Patches against wireguard-freebsd

John Baldwin jhb at FreeBSD.org
Tue Apr 5 22:46:42 UTC 2022


I have a series of patches against the FreeBSD driver available on
the jb-wip branch which I believe is (mostly) a candidate for merging
to master.  The changes in the branch include:

- 9d1881a Only include compat.h for if_wg.c and fix build with an obj directory.

This patch permits building the module as part of a kernel build via
the LOCAL_MODULES hook in 'make buildkernel'.

- 2c4b941 wg_queue_len: Remove locking.
- 61b401e wg_queue_delist_staged: Use more standard STAILQ_CONCAT.

Misc small fixes, generally cosmetic.

- d746eed wgc_get/set: Use M_WAITOK with malloc().
- 9223fbb wg_clone_create: Use M_WAITOK with malloc.
- 9095ebe wg_peer_alloc and wg_aip_add: Use M_WAITOK with malloc.

The ioctl path in FreeBSD generally uses M_WAITOK rather than M_NOWAIT
(e.g. the non-smalldata case in sys_ioctl()).  This slightly simplifies
the code by avoiding additional edge cases to handle.  It is also true
that FreeBSD admins do not generally expect 'ifconfig create' to fail
non-deterministically (that is, they only expect failure for things
like invalid arguments, missing kernel module, etc.).

- 4fbba97 wg_mbuf_reset: Don't free send tags.
- 0a5fa77 ratelimit_init: Use callout_init_mtx.

More misc small fixes.

- a679db5 DNM: Add counters for the times en/decrypt tasks do no work.

This is the one commit that I don't think is a merge candidate, instead
it adds some counters useful for evaluating the effect of the next
commit.

- 89f91dc Avoid scheduling excessive tasks for encryption/decryption.

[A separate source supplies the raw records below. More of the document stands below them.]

/-- Operand set `i` of a command with its list bytes read. -/
def State.subOf (s : State) (c : Cmd) (gather : Bool) (i : Nat) (e : List Byte) : Option (Nat × List (Nat × List (Nat × Word))) :=
  let n := lN e
  let w := 2 ^ (lIw e + 1)
  let ix := numsOf w (s.rangeBytes c (3 * i) (n * w))
  let offs := if gather ∨ lFixed e ∨ n = 0 then [] else numsOf 4 (s.rangeBytes c (3 * i + 1) (4 * (lP e + 1)))
  let wts := if !gather ∧ lOp e = 2 then (numsOf 4 (s.rangeBytes c (3 * i + 2) (4 * n))).map (BitVec.ofNat 32)
    else List.replicate n 0x3F800000
  (boundsOf gather e offs).map (fun b => (2 ^ (8 * w) - 1, poolsOf b (ix.zip wts)))

/-- A destination as the work holds it, combined at the site of its output's first byte (R109; log entry 93). -/
def State.mkDest (s : State) (c : Cmd) (subs : List Nat) (p size a base : Nat) (d : DestOp) : Dest :=
  let out := (c.ranges[base]?).getD []
  { subs := subs, p := p, ep := if d.eng then some d.out else none, out := out, stride := d.effStride size,
    flags := (c.ranges[base + 1]?).getD [], nflags := p, group := 1, fbits := [], width := a, blk := 524288 / max a 1,
    site := if d.eng then some (s.build.epStn d.out)
      else (out.head?.bind (·.tgt)).bind (fun t => if t.host then none else some t.stn) }

/-- Step 7 of R100, then pins and distribution (R99, R109). While a REBASE of a table runs, the pin waits (R158). A program that was
unloaded while the lists were read fails the command now: it is accepted after the unload (R141). -/
def State.lookSplit (s : State) (cl : Client) (c : Cmd) (gather : Bool) (es : List (List Byte)) (d : Option DestOp) : State :=
  match (es.zipIdx).mapM (fun x => s.subOf c gather x.2 x.1) with
  | none => s.finish cl stBadOperand 0 0
  | some ps =>
    let ts := es.filterMap (fun e => Tab.at? s.tables (lTid e))
    if ts.any (·.rebase.isSome) || s.behind c then s else
    let subs := ((es.zip ts).zip ps).map (fun x =>
      splitSub x.1.2 x.1.2.cur (lKind gather x.1.1) (lOfmt x.1.1) (lProg x.1.1) (lK x.1.1) x.2.1 (lTid x.1.1) x.2.2)
    let shares := (((subs.zip ts).zipIdx).flatMap (fun x => sharesOf x.1.2 x.2 x.1.1.2))
    let base := 3 * es.length
    let size := fun (x : List Byte × Table) => partBytes x.2 gather x.1
    let wid := fun (x : List Byte × Table) => accWidth (lKind gather x.1) (lK x.1) x.2.width
    let ets := es.zip ts
    let dests := match d with
      | some d => [s.mkDest c (List.range es.length) ((es.head?.map lP).getD 0) ((ets.map size).foldl (· + ·) 0)
          ((ets.map wid).foldl (· + ·) 0) base d]
      | none => (ets.zipIdx).map (fun x => s.mkDest c [x.2] (lRows gather x.1.1) (size x.1) (wid x.1) (base + 2 * x.2) (destOf x.1.1))
    let hubOf := fun (i : Nat) => dests.any (fun (x : Dest) => x.subs.contains i && x.site.isNone)
    if !((es.zip ts).zipIdx).all (fun x => s.progOk (s.cidOf c) (lProg x.1.1) x.1.2.fmt (lKind gather x.1.1) (hubOf x.2)) then s.finish cl stBadOperand 0 0
    else
    let w : LookW := { subs := subs.map (·.1), dests := dests, shares := shares, count := (es.map (lRows gather)).foldl (· + ·) 0,
                       empty := gather && es.all (fun e => lN e == 0) }
    let s := s.pinAll cl (es.map lTid)
    (s.updCmd cl (fun c => { c with stage := 8, items := [], work := .look w })).nextBlock cl (s.cidOf c) (dests.length + 1)

/-- Checks the operand sets, reads their lists (stage 2) and distributes the work. -/
def State.lookPlan (s : State) (cl : Client) (c : Cmd) (gather : Bool) (es : List (List Byte)) (d : Option DestOp) : State :=
  let cid := s.cidOf c
  s.checked cl (do let rs ← s.lookChecks cl c gather es d; let ps ← s.mapRanges cl c cid rs; pure (rs, ps)) fun r =>
    let s := (s.touchRanges cl cid r.1).updCmd cl (fun c => { c with ranges := r.2 })
    s.fetchThen cl cid 2 ((r.2.take (3 * es.length)).flatMap (itemsOf true)) (fun cl c s =>
      s.withOperands cl c (fun c s => s.lookSplit cl c gather es d))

There is more detail in the commit log, but this commit changes the
scheduling of encryption/decryption tasks to match the behavior of the
WireGuard driver in Linux instead of the current approach of
scheduling a task on all available CPUs for every packet.  In my
performance benchmarks of this series, this commit had the single
largest effect of any of the changes.  My benchmark consisted of
running iperf across a tunnel between two jails on the same host (an
X1 Carbon laptop with 8 CPU threads).  This commit generally resulted
in a doubling of throughput for both UDP and TCP with 1, 2, 4, or 8
streams.

To better explain why this change matters, I sampled the counters
added in the previous commit for a sample run of iperf with a single
TCP stream.  The "empty" counters count the number of tasks which ran
on a CPU but had no work to do, the "work" counters count the number
of tasks which encrypted or decrypted at least one packet.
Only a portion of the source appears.